MAHB’s 23% JV GMR Male International Airport (GMIAL) had won its case against Government of Maldives (GoM) and Maldives Airport Company (MACL), in an arbitrage proceeding in Singapore.
The panel arbitrators has declared that: 1) contract agreement between GMIAL and GoM and MACL was legally binding; 2) contract agreement between the 3 parties was wrongful terminated; 3) GoM and MACL are jointly liable in damages to GMIAL for loss caused by wrongful contract termination; and 4) GoM and MACL to pay GMIAL US$4m for the cost incurred for the proceeding.
MAHB is currently studying and assessing the amount of damages claimable by GMIAL against GoM and MACL. Recall that MAHB had impaired its initial investments of RM21.5m and retained earnings of RM47.4m (total RM68.9m) back in 4Q12.
We believe that MAHB is likely to claim more than the impaired amounts, given GMIAL has lost its potential source of profits from the concession contract (undertaking the rehabilitation, expansion, modernization, operation and maintenance of the Maldives Airport concession). Hence, MAHB may recognize one-off earnings in 2H14.
Nevertheless, GoM and MACL may continue to file appeal on the arbitrage court’s decision, which will lengthen the proceeding.
We continue to favour MAHB in view of the aggressive promotional campaigns launched by airlines to induce air-travel demands (especially on international destinations), and the smooth commencement of KLIA2 (since early May) had increases the potential of non-aeronautical revenue (from higher traffic flow, higher consumer spending on retail, higher commercial leases and rentals, advertising, and carparks).
We deemed the impact from MH370 and Sabah kidnapping incidents to be relatively short term and demand for air travels are likely to recover within 3 months.

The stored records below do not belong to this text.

-- ==== Sys2Proof/Machine/Float.lean ====
section
/-! DEFINITION. Floating point (R73-R83, R106-R116): the formats, exact values, rounding once under a mode,
and the operations on one element. Everything is exact arithmetic on Nat and Int, narrowed at the end. -/

namespace Sys2Proof.Machine

/-- The exceptions of R75, in the order of INFO[13:9] and of the flags of cx.fpm. -/
structure Exc where
  nv : Bool
  dz : Bool
  of : Bool
  uf : Bool
  nx : Bool
  deriving DecidableEq, Repr

def Exc.none : Exc := ⟨false, false, false, false, false⟩
def Exc.invalid : Exc := { Exc.none with nv := true }
def Exc.divZero : Exc := { Exc.none with dz := true }
def Exc.overflow : Exc := { Exc.none with of := true, nx := true }
def Exc.underflow : Exc := { Exc.none with uf := true, nx := true }
def Exc.inexact : Exc := { Exc.none with nx := true }
def Exc.or (a b : Exc) : Exc := ⟨a.nv || b.nv, a.dz || b.dz, a.of || b.of, a.uf || b.uf, a.nx || b.nx⟩
/-- Bit 0 invalid, 1 division by zero, 2 overflow, 3 underflow, 4 inexact (R75, R74 from bit 4 up). -/
def Exc.bits (e : Exc) : Nat := e.nv.toNat + 2 * e.dz.toNat + 4 * e.of.toNat + 8 * e.uf.toNat + 16 * e.nx.toNat

/-- Rounding modes (R74). -/
inductive RMode where
  | rne | rtz | rdn | rup
  deriving DecidableEq, Repr

/-- The mode that RM codes (R74). -/
def RMode.of (b : BitVec 2) : RMode := if b = 0 then .rne else if b = 1 then .rtz else if b = 2 then .rdn else .rup

/-- A format: fraction bits, bias, greatest finite code, code of an overflow to infinity and of the
canonical NaN, width (R73, R76-R78). -/
structure Fmt where
  mb : Nat
  bias : Nat
  maxCode : Nat
  infCode : Nat
  infSigned : Bool
  nan : Nat
  width : Nat
  flush : Bool

/-- The four formats (R73, R77, R78). -/
def fmt : ETy → Fmt
  | .b16 => ⟨7, 127, 0x7F7F, 0x7F80, true, 0x7FC0, 16, true⟩
  | .e4m3 => ⟨3, 7, 0x7E, 0x7F, false, 0x7F, 8, false⟩
  | .e5m2 => ⟨2, 15, 0x7B, 0x7C, true, 0x7E, 8, false⟩
  | _ => ⟨23, 127, 0x7F7FFFFF, 0x7F800000, true, 0x7FC00000, 32, false⟩

/-- A floating-point datum: a NaN (signalling or quiet), an infinity, or ± m · 2^e. -/
inductive FNum where
  | nan (signalling : Bool)
  | inf (neg : Bool)
  | fin (neg : Bool) (m : Nat) (e : Int)
  deriving DecidableEq, Repr

/-- The sign bit of an element code. -/
def fSign (t : ETy) (x : Nat) : Bool := (x >>> ((fmt t).width - 1)) % 2 == 1
/-- The code without its sign bit. -/
def fMag (t : ETy) (x : Nat) : Nat := x % 2 ^ ((fmt t).width - 1)
/-- A code from sign and magnitude bits. -/
def fCode (t : ETy) (neg : Bool) (mag : Nat) : Nat := if neg then 2 ^ ((fmt t).width - 1) + mag else mag

/-- The datum of a code, read as a number (R73, R76-R78). -/
def fDecode (t : ETy) (x : Nat) : FNum :=
  let f := fmt t
  let neg := fSign t x
  let mag := fMag t x
  let ex := mag >>> f.mb
  let fr := mag % 2 ^ f.mb
  if mag > f.maxCode then
    if f.infSigned && mag == f.infCode then .inf neg
    else .nan (f.width > 8 && fr < 2 ^ (f.mb - 1))
  else if ex = 0 then
    if f.flush then .fin neg 0 0 else .fin neg fr (1 - (f.bias : Int) - f.mb)
  else .fin neg (2 ^ f.mb + fr) ((ex : Int) - f.bias - f.mb)

/-- Shifts m right by n, rounding to an integer under the mode: the result and whether it is inexact.
sticky says that the exact value lies strictly above m. -/
def roundShift (rm : RMode) (neg : Bool) (m n : Nat) (sticky : Bool) : Nat × Bool :=
  let q := m >>> n
  let r := m % 2 ^ n
  let inexact := r != 0 || sticky
  let half := 2 ^ (n - 1)
  let up :=
    match rm with
    | .rne => n != 0 && (decide (r > half) || (r == half && (sticky || q % 2 == 1)))
    | .rtz => false
    | .rdn => neg && inexact
    | .rup => !neg && inexact
  (if up then q + 1 else q, inexact)

/-- Rounds ± m · 2^e (strictly above it where sticky holds) to a multiple of 2^q. -/
def roundQ (rm : RMode) (neg : Bool) (m : Nat) (e q : Int) (sticky : Bool) : Nat × Bool :=
  if e < q then roundShift rm neg m (q - e).toNat sticky
  else (m <<< (e - q).toNat, sticky)

/-- The result of an overflow (R79). -/
def overflowCode (t : ETy) (rm : RMode) (neg satBit : Bool) : Nat :=
  let f := fmt t
  let toInf :=
    match rm with
    | .rne => true
    | .rtz => false
    | .rdn => neg
    | .rup => !neg
  if satBit || !toInf then fCode t neg f.maxCode
  else if f.infSigned then fCode t neg f.infCode
  else f.infCode
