/-! ### The arithmetic map (R44, R45) -/

/-- Decodes word1 of a pair bundle. -/
def decodeArith (w : Word) : Except Nat Instr :=
  match (opA w).toNat with
  | 0 =>  -- 0x00
    fin .anop (mz (w.extractLsb' 0 25).toNat)
  | 1 =>  -- 0x01
    let d := dstA (aF w); let x := srcA (bF w); let y := srcA (cF w); fin (.add d.val x.val y.val) (d.bad ++ x.bad ++ y.bad ++ t0 w)
  | 2 =>  -- 0x02
    let d := dstA (aF w); let x := srcA (bF w); let y := srcA (cF w); fin (.sub d.val x.val y.val) (d.bad ++ x.bad ++ y.bad ++ t0 w)
  | 3 =>  -- 0x03
    let d := dstA (aF w); let x := srcA (bF w); let y := srcA (cF w); fin (.mul d.val x.val y.val) (d.bad ++ x.bad ++ y.bad ++ t0 w)
  | 4 =>  -- 0x04
    let d := dstA (aF w); let x := srcA (bF w); let y := srcA (cF w); fin (.mulh d.val x.val y.val) (d.bad ++ x.bad ++ y.bad ++ t0 w)
  | 5 =>  -- 0x05
    let d := dstA (aF w); let x := srcA (bF w); let y := srcA (cF w); fin (.mulhn d.val x.val y.val) (d.bad ++ x.bad ++ y.bad ++ t0 w)
  | 6 =>  -- 0x06
    let d := dstA (aF w); let x := srcA (bF w); let y := srcA (cF w); fin (.div d.val x.val y.val) (d.bad ++ x.bad ++ y.bad ++ t0 w)
  | 7 =>  -- 0x07
    let d := dstA (aF w); let x := srcA (bF w); let y := srcA (cF w); fin (.divn d.val x.val y.val) (d.bad ++ x.bad ++ y.bad ++ t0 w)
  | 8 =>  -- 0x08
    let d := dstA (aF w); let x := srcA (bF w); let y := srcA (cF w); fin (.rem d.val x.val y.val) (d.bad ++ x.bad ++ y.bad ++ t0 w)
  | 9 =>  -- 0x09
    let d := dstA (aF w); let x := srcA (bF w); let y := srcA (cF w); fin (.remn d.val x.val y.val) (d.bad ++ x.bad ++ y.bad ++ t0 w)
  | 10 =>  -- 0x0a
    let d := dstA (aF w); let x := srcA (bF w); let y := srcA (cF w); fin (.and d.val x.val y.val) (d.bad ++ x.bad ++ y.bad ++ t0 w)
  | 11 =>  -- 0x0b
    let d := dstA (aF w); let x := srcA (bF w); let y := srcA (cF w); fin (.or d.val x.val y.val) (d.bad ++ x.bad ++ y.bad ++ t0 w)
  | 12 =>  -- 0x0c
    let d := dstA (aF w); let x := srcA (bF w); let y := srcA (cF w); fin (.xor d.val x.val y.val) (d.bad ++ x.bad ++ y.bad ++ t0 w)
  | 13 =>  -- 0x0d
    let d := dstA (aF w); let x := srcA (bF w); let y := srcA (cF w); fin (.shl d.val x.val y.val) (d.bad ++ x.bad ++ y.bad ++ t0 w)
  | 14 =>  -- 0x0e
    let d := dstA (aF w); let x := srcA (bF w); let y := srcA (cF w); fin (.shr d.val x.val y.val) (d.bad ++ x.bad ++ y.bad ++ t0 w)
  | 15 =>  -- 0x0f
    let d := dstA (aF w); let x := srcA (bF w); let y := srcA (cF w); fin (.sra d.val x.val y.val) (d.bad ++ x.bad ++ y.bad ++ t0 w)
  | 16 =>  -- 0x10
    let d := dstA (aF w); let x := srcA (bF w); let y := srcA (cF w); fin (.min d.val x.val y.val) (d.bad ++ x.bad ++ y.bad ++ t0 w)
  | 17 =>  -- 0x11
    let d := dstA (aF w); let x := srcA (bF w); let y := srcA (cF w); fin (.max d.val x.val y.val) (d.bad ++ x.bad ++ y.bad ++ t0 w)
  | 18 =>  -- 0x12
    let d := dstA (aF w); let x := srcA (bF w); let y := srcA (cF w); fin (.minn d.val x.val y.val) (d.bad ++ x.bad ++ y.bad ++ t0 w)
  | 19 =>  -- 0x13
    let d := dstA (aF w); let x := srcA (bF w); let y := srcA (cF w); fin (.maxn d.val x.val y.val) (d.bad ++ x.bad ++ y.bad ++ t0 w)
  | 20 =>  -- 0x14
    let d := dstA (aF w); let x := srcA (bF w); let y := srcA (cF w); fin (.slt d.val x.val y.val) (d.bad ++ x.bad ++ y.bad ++ t0 w)
  | 21 =>  -- 0x15
    let d := dstA (aF w); let x := srcA (bF w); let y := srcA (cF w); fin (.sltn d.val x.val y.val) (d.bad ++ x.bad ++ y.bad ++ t0 w)
  | 22 =>  -- 0x16
    let d := dstA (aF w); let x := srcA (bF w); let y := srcA (cF w); fin (.seq d.val x.val y.val) (d.bad ++ x.bad ++ y.bad ++ t0 w)
  | 23 =>  -- 0x17
    let d := dstR (aF w); let x := srcA (bF w); let y := srcA (cF w); fin (.sel d.val x.val y.val) (d.bad ++ x.bad ++ y.bad ++ t0 w)
  | 24 =>  -- 0x18
    let d := dstA (aF w); let x := srcA (bF w); fin (.clz d.val x.val) (d.bad ++ x.bad ++ cz w ++ t0 w)
  | 25 =>  -- 0x19
    let d := dstA (aF w); let x := srcA (bF w); fin (.popc d.val x.val) (d.bad ++ x.bad ++ cz w ++ t0 w)
  | 26 =>  -- 0x1a
    let d := dstA (aF w); let x := srcA (bF w); fin (.addi d.val x.val (i11F w)) (d.bad ++ x.bad)
  | 27 =>  -- 0x1b
    let d := dstA (aF w); let x := srcA (bF w); fin (.andi d.val x.val (i11F w)) (d.bad ++ x.bad)
  | 28 =>  -- 0x1c
    let d := dstA (aF w); let x := srcA (bF w); fin (.ori d.val x.val (i11F w)) (d.bad ++ x.bad)
  | 29 =>  -- 0x1d
    let d := dstA (aF w); let x := srcA (bF w); fin (.xori d.val x.val (i11F w)) (d.bad ++ x.bad)
  | 30 =>  -- 0x1e
    let d := dstA (aF w); let x := srcA (bF w); fin (.shli d.val x.val (w.extractLsb' 0 5)) (d.bad ++ x.bad ++ mz (w.extractLsb' 5 6).toNat)
  | 31 =>  -- 0x1f
    let d := dstA (aF w); let x := srcA (bF w); fin (.shri d.val x.val (w.extractLsb' 0 5)) (d.bad ++ x.bad ++ mz (w.extractLsb' 5 6).toNat)
  | 32 =>  -- 0x20
    let d := dstA (aF w); let x := srcA (bF w); fin (.srai d.val x.val (w.extractLsb' 0 5)) (d.bad ++ x.bad ++ mz (w.extractLsb' 5 6).toNat)
  | 33 =>  -- 0x21
    let d := dstA (aF w); let x := srcA (bF w); fin (.slti d.val x.val (i11F w)) (d.bad ++ x.bad)
  | 34 =>  -- 0x22
    let d := dstA (aF w); let x := srcA (bF w); let t := tyF w ETy.ints; fin (.lane d.val x.val (cF w) t.val) (d.bad ++ x.bad ++ t.bad ++ rng ((cF w).toNat < t.val.count))
  | 35 =>  -- 0x23
    let d := dstA (aF w); let x := srcA (bF w); fin (.mv d.val x.val) (d.bad ++ x.bad ++ cz w ++ t0 w)
  | 36 =>  -- 0x24
    let d := dstR (aF w); let x := srcA (bF w); let t := tyF w ETy.ints; fin (.ins d.val x.val (cF w) t.val) (d.bad ++ x.bad ++ t.bad ++ rng ((cF w).toNat < t.val.count))
  | 48 =>  -- 0x30
    let d := dstA (aF w); let x := srcA (bF w); let y := srcA (cF w); let t := tyF w ETy.ints; fin (.vadd d.val x.val y.val t.val) (d.bad ++ x.bad ++ y.bad ++ t.bad)
  | 49 =>  -- 0x31
    let d := dstA (aF w); let x := srcA (bF w); let y := srcA (cF w); let t := tyF w ETy.ints; fin (.vsub d.val x.val y.val t.val) (d.bad ++ x.bad ++ y.bad ++ t.bad)
  | 50 =>  -- 0x32
    let d := dstA (aF w); let x := srcA (bF w); let y := srcA (cF w); let t := tyF w ETy.ints; fin (.vmul d.val x.val y.val t.val) (d.bad ++ x.bad ++ y.bad ++ t.bad)
  | 51 =>  -- 0x33
    let d := dstA (aF w); let x := srcA (bF w); let y := srcA (cF w); let t := tyF w ETy.ints; fin (.vmulh d.val x.val y.val t.val) (d.bad ++ x.bad ++ y.bad ++ t.bad)
  | 52 =>  -- 0x34
    let d := dstR (aF w); let x := srcA (bF w); let y := srcA (cF w); let t := tyF w ETy.ints; fin (.vmac d.val x.val y.val t.val) (d.bad ++ x.bad ++ y.bad ++ t.bad)
  | 53 =>  -- 0x35
    let d := dstA (aF w); let x := srcA (bF w); let y := srcA (cF w); let t := tyF w ETy.ints; fin (.vmin d.val x.val y.val t.val) (d.bad ++ x.bad ++ y.bad ++ t.bad)
  | 54 =>  -- 0x36
    let d := dstA (aF w); let x := srcA (bF w); let y := srcA (cF w); let t := tyF w ETy.ints; fin (.vmax d.val x.val y.val t.val) (d.bad ++ x.bad ++ y.bad ++ t.bad)
  | 55 =>  -- 0x37
    let d := dstA (aF w); let x := srcA (bF w); let y := srcA (cF w); let t := tyF w ETy.ints; fin (.vand d.val x.val y.val t.val) (d.bad ++ x.bad ++ y.bad ++ t.bad)
  | 56 =>  -- 0x38
    let d := dstA (aF w); let x := srcA (bF w); let y := srcA (cF w); let t := tyF w ETy.ints; fin (.vor d.val x.val y.val t.val) (d.bad ++ x.bad ++ y.bad ++ t.bad)
  | 57 =>  -- 0x39
    let d := dstA (aF w); let x := srcA (bF w); let y := srcA (cF w); let t := tyF w ETy.ints; fin (.vxor d.val x.val y.val t.val) (d.bad ++ x.bad ++ y.bad ++ t.bad)
  | 58 =>  -- 0x3a
    let d := dstA (aF w); let x := srcA (bF w); let y := srcA (cF w); let t := tyF w ETy.ints; fin (.vshl d.val x.val y.val t.val) (d.bad ++ x.bad ++ y.bad ++ t.bad)
  | 59 =>  -- 0x3b
    let d := dstA (aF w); let x := srcA (bF w); let y := srcA (cF w); let t := tyF w ETy.ints; fin (.vshr d.val x.val y.val t.val) (d.bad ++ x.bad ++ y.bad ++ t.bad)
  | 60 =>  -- 0x3c
    let d := dstA (aF w); let x := srcA (bF w); let y := srcA (cF w); let t := tyF w ETy.ints; fin (.vsra d.val x.val y.val t.val) (d.bad ++ x.bad ++ y.bad ++ t.bad)
  | 61 =>  -- 0x3d
    let d := dstA (aF w); let x := srcA (bF w); let t := tyF w ETy.signed; fin (.vabs d.val x.val t.val) (d.bad ++ x.bad ++ t.bad ++ cz w)
  | 62 =>  -- 0x3e
    let d := dstA (aF w); let x := srcA (bF w); let y := srcA (cF w); let t := tyF w ETy.ints; fin (.vadds d.val x.val y.val t.val) (d.bad ++ x.bad ++ y.bad ++ t.bad)
  | 63 =>  -- 0x3f
    let d := dstA (aF w); let x := srcA (bF w); let y := srcA (cF w); let t := tyF w ETy.ints; fin (.vsubs d.val x.val y.val t.val) (d.bad ++ x.bad ++ y.bad ++ t.bad)
  | 64 =>  -- 0x40
    let d := dstA (aF w); let x := srcA (bF w); let y := srcA (cF w); let t := tyF w ETy.ints; fin (.vcmpeq d.val x.val y.val t.val) (d.bad ++ x.bad ++ y.bad ++ t.bad)
  | 65 =>  -- 0x41
    let d := dstA (aF w); let x := srcA (bF w); let y := srcA (cF w); let t := tyF w ETy.ints; fin (.vcmplt d.val x.val y.val t.val) (d.bad ++ x.bad ++ y.bad ++ t.bad)
  | 66 =>  -- 0x42
    let d := dstA (aF w); let x := srcA (bF w); let y := srcA (cF w); let t := tyF w ETy.ints; fin (.vcmple d.val x.val y.val t.val) (d.bad ++ x.bad ++ y.bad ++ t.bad)
  | 67 =>  -- 0x43
    let d := dstR (aF w); let x := srcA (bF w); let y := srcA (cF w); let t := tyF w ETy.ints; fin (.vsel d.val x.val y.val t.val) (d.bad ++ x.bad ++ y.bad ++ t.bad)
  | 68 =>  -- 0x44
    let d := dstA (aF w); let x := srcA (bF w); let t := tyF w ETy.ints; fin (.vbcast d.val x.val t.val) (d.bad ++ x.bad ++ t.bad ++ cz w)
  | 69 =>  -- 0x45
    let d := dstA (aF w); let x := srcA (bF w); let y := srcA (cF w); let t := tyF w ETy.ints; fin (.vperm d.val x.val y.val t.val) (d.bad ++ x.bad ++ y.bad ++ t.bad)
  | 70 =>  -- 0x46
    let d := dstA (aF w); let x := srcA (bF w); let t := tyF w ETy.ints; fin (.vrot d.val x.val (cF w) t.val) (d.bad ++ x.bad ++ t.bad ++ rng ((cF w).toNat < t.val.count))
  | 71 =>  -- 0x47
    let d := dstA (aF w); let x := srcA (bF w); let y := srcA (cF w); let t := tyF w ETy.narrow; fin (.vnarrow d.val x.val y.val t.val) (d.bad ++ x.bad ++ y.bad ++ t.bad)
  | 72 =>  -- 0x48
    let d := dstA (aF w); let x := srcA (bF w); let t := tyF w ETy.narrow; fin (.vwiden (w.getLsbD 4) d.val x.val t.val) (d.bad ++ x.bad ++ t.bad ++ mz (w.extractLsb' 5 6).toNat)
  | 73 =>  -- 0x49
    let d := dstA (aF w); let x := srcA (bF w); let t := tyF w ETy.ints; fin (.vred (redOf (w.extractLsb' 4 2)) d.val x.val t.val) (d.bad ++ x.bad ++ t.bad ++ mz (w.extractLsb' 6 5).toNat)
  | 74 =>  -- 0x4a
    let d := dstA (aF w); let x := srcA (bF w); let t := tyF w ETy.ints; fin (.vscan d.val x.val t.val) (d.bad ++ x.bad ++ t.bad ++ cz w)
  | 75 =>  -- 0x4b
    let d := dstA (aF w); let x := srcA (bF w); let t := tyF w ETy.signed; fin (.vpackt d.val x.val t.val) (d.bad ++ x.bad ++ t.bad ++ cz w)
  | 76 =>  -- 0x4c
    let d := dstA (aF w); let x := srcA (bF w); let t := tyF w ETy.signed; fin (.vunpkt d.val x.val t.val) (d.bad ++ x.bad ++ t.bad ++ cz w)
  | 77 =>  -- 0x4d
    let d := dstA (aF w); let t := tyF w ETy.ints; fin (.viota d.val t.val) (d.bad ++ t.bad ++ bz w ++ cz w)
  | 78 =>  -- 0x4e
    let d := dstA (aF w); let x := srcA (bF w); let y := srcA (cF w); let t := tyF w [.i8, .n8]; fin (.vdot4 d.val x.val y.val t.val) (d.bad ++ x.bad ++ y.bad ++ t.bad)
  | 96 =>  -- 0x60
    let d := dstA (aF w); let x := srcA (bF w); let y := srcA (cF w); let t := tyF w ETy.fps; fin (.fadd d.val x.val y.val t.val) (d.bad ++ x.bad ++ y.bad ++ t.bad)
  | 97 =>  -- 0x61
    let d := dstA (aF w); let x := srcA (bF w); let y := srcA (cF w); let t := tyF w ETy.fps; fin (.fsub d.val x.val y.val t.val) (d.bad ++ x.bad ++ y.bad ++ t.bad)
  | 98 =>  -- 0x62
    let d := dstA (aF w); let x := srcA (bF w); let y := srcA (cF w); let t := tyF w ETy.fps; fin (.fmul d.val x.val y.val t.val) (d.bad ++ x.bad ++ y.bad ++ t.bad)
  | 99 =>  -- 0x63
    let d := dstR (aF w); let x := srcA (bF w); let y := srcA (cF w); let t := tyF w ETy.fps; fin (.fma d.val x.val y.val t.val) (d.bad ++ x.bad ++ y.bad ++ t.bad)
  | 100 =>  -- 0x64
    let d := dstR (aF w); let x := srcA (bF w); let y := srcA (cF w); let t := tyF w ETy.fps; fin (.fms d.val x.val y.val t.val) (d.bad ++ x.bad ++ y.bad ++ t.bad)
  | 101 =>  -- 0x65
    let d := dstA (aF w); let x := srcA (bF w); let y := srcA (cF w); let t := tyF w ETy.fps; fin (.fmin d.val x.val y.val t.val) (d.bad ++ x.bad ++ y.bad ++ t.bad)
  | 102 =>  -- 0x66
    let d := dstA (aF w); let x := srcA (bF w); let y := srcA (cF w); let t := tyF w ETy.fps; fin (.fmax d.val x.val y.val t.val) (d.bad ++ x.bad ++ y.bad ++ t.bad)
  | 103 =>  -- 0x67
    let d := dstA (aF w); let x := srcA (bF w); let y := srcA (cF w); let t := tyF w ETy.fps; fin (.fdiv d.val x.val y.val t.val) (d.bad ++ x.bad ++ y.bad ++ t.bad)
  | 104 =>  -- 0x68
    let d := dstA (aF w); let x := srcA (bF w); let t := tyF w ETy.fps; fin (.fsqrt d.val x.val t.val) (d.bad ++ x.bad ++ t.bad ++ cz w)
  | 105 =>  -- 0x69
    let d := dstA (aF w); let x := srcA (bF w); let t := tyF w ETy.fps; fin (.frcp d.val x.val t.val) (d.bad ++ x.bad ++ t.bad ++ cz w)
  | 106 =>  -- 0x6a
    let d := dstA (aF w); let x := srcA (bF w); let t := tyF w ETy.fps; fin (.frsq d.val x.val t.val) (d.bad ++ x.bad ++ t.bad ++ cz w)
  | 107 =>  -- 0x6b
    let d := dstA (aF w); let x := srcA (bF w); let t := tyF w ETy.fps; fin (.fexp2 d.val x.val t.val) (d.bad ++ x.bad ++ t.bad ++ cz w)
  | 108 =>  -- 0x6c
    let d := dstA (aF w); let x := srcA (bF w); let t := tyF w ETy.fps; fin (.flog2 d.val x.val t.val) (d.bad ++ x.bad ++ t.bad ++ cz w)
  | 109 =>  -- 0x6d
    let d := dstA (aF w); let x := srcA (bF w); let y := srcA (cF w); let t := tyF w ETy.fps; fin (.fcmpeq d.val x.val y.val t.val) (d.bad ++ x.bad ++ y.bad ++ t.bad)
  | 110 =>  -- 0x6e
    let d := dstA (aF w); let x := srcA (bF w); let y := srcA (cF w); let t := tyF w ETy.fps; fin (.fcmplt d.val x.val y.val t.val) (d.bad ++ x.bad ++ y.bad ++ t.bad)
  | 111 =>  -- 0x6f
    let d := dstA (aF w); let x := srcA (bF w); let y := srcA (cF w); let t := tyF w ETy.fps; fin (.fcmple d.val x.val y.val t.val) (d.bad ++ x.bad ++ y.bad ++ t.bad)
  | 112 =>  -- 0x70
    let d := dstA (aF w); let x := srcA (bF w); let t := tyF w ETy.fps; fin (.fclass d.val x.val t.val) (d.bad ++ x.bad ++ t.bad ++ cz w)
  | 113 =>  -- 0x71
    let d := dstA (aF w); let x := srcA (bF w); let t := tyF w ETy.floats; let s := tyC (w.extractLsb' 4 4) ETy.floats
    fin (.fcvt d.val x.val t.val s.val (w.getLsbD 8)) (d.bad ++ x.bad ++ t.bad ++ s.bad ++ rng (t.val ≠ s.val) ++ mz (w.extractLsb' 9 2).toNat)
  | 114 =>  -- 0x72
    let d := dstA (aF w); let x := srcA (bF w); let t := tyF w ETy.ints; let s := tyC (w.extractLsb' 4 4) ETy.fps
    fin (.fcvti d.val x.val t.val s.val) (d.bad ++ x.bad ++ t.bad ++ s.bad ++ mz (w.extractLsb' 8 3).toNat)
  | 115 =>  -- 0x73
    let d := dstA (aF w); let x := srcA (bF w); let t := tyF w ETy.fps; let s := tyC (w.extractLsb' 4 4) ETy.ints
    fin (.icvtf d.val x.val t.val s.val) (d.bad ++ x.bad ++ t.bad ++ s.bad ++ mz (w.extractLsb' 8 3).toNat)
  | 116 =>  -- 0x74
    let d := dstA (aF w); let x := srcA (bF w); let t := tyF w ETy.fps; let o := fredF (w.extractLsb' 4 2)
    fin (.fred o.val d.val x.val t.val) (d.bad ++ x.bad ++ t.bad ++ o.bad ++ mz (w.extractLsb' 6 5).toNat)
  | 117 =>  -- 0x75
    let d := dstA (aF w); let x := srcA (bF w); let t := tyF w ETy.fps; fin (.fabs d.val x.val t.val) (d.bad ++ x.bad ++ t.bad ++ cz w)
  | 118 =>  -- 0x76
    let d := dstA (aF w); let x := srcA (bF w); let t := tyF w ETy.fps; fin (.fneg d.val x.val t.val) (d.bad ++ x.bad ++ t.bad ++ cz w)
  | 119 =>  -- 0x77
    let d := dstA (aF w); let x := srcA (bF w); let y := srcA (cF w); let t := tyF w ETy.fps; fin (.fsgnj d.val x.val y.val t.val) (d.bad ++ x.bad ++ y.bad ++ t.bad)
  | 124 =>  -- 0x7c
    let x := srcA (bF w); fin (.tokb x.val (i11F w)) (az w ++ x.bad)
  | 125 =>  -- 0x7d
    let x := srcA (bF w); fin (.tokj x.val) (az w ++ x.bad ++ cz w ++ t0 w)
  | _ => .error 1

World crisis (i.e. war, terrorism, political unrest and epidemic outbreak); Development of high speed train between Singapore and Kuala Lumpur; Major movement of airlines from KLIA to KLIA2.
Unchanged.
BUY
Positives – 1) Monopoly of airports operation in Malaysia (except Senai); 2) Main beneficiary of strong air traffic into Malaysia and VMY 2014, in line with government initiatives to boost tourism sector; 3) Unaffected by high jet fuel cost and RM depreciation; and 4) Potentially higher nonaeronautical revenue.
Negatives – 1) Low liquidity.
Reiterate BUY recommendation with unchanged target price of RM10.55 based on SOP (including 60% stake in ISGA).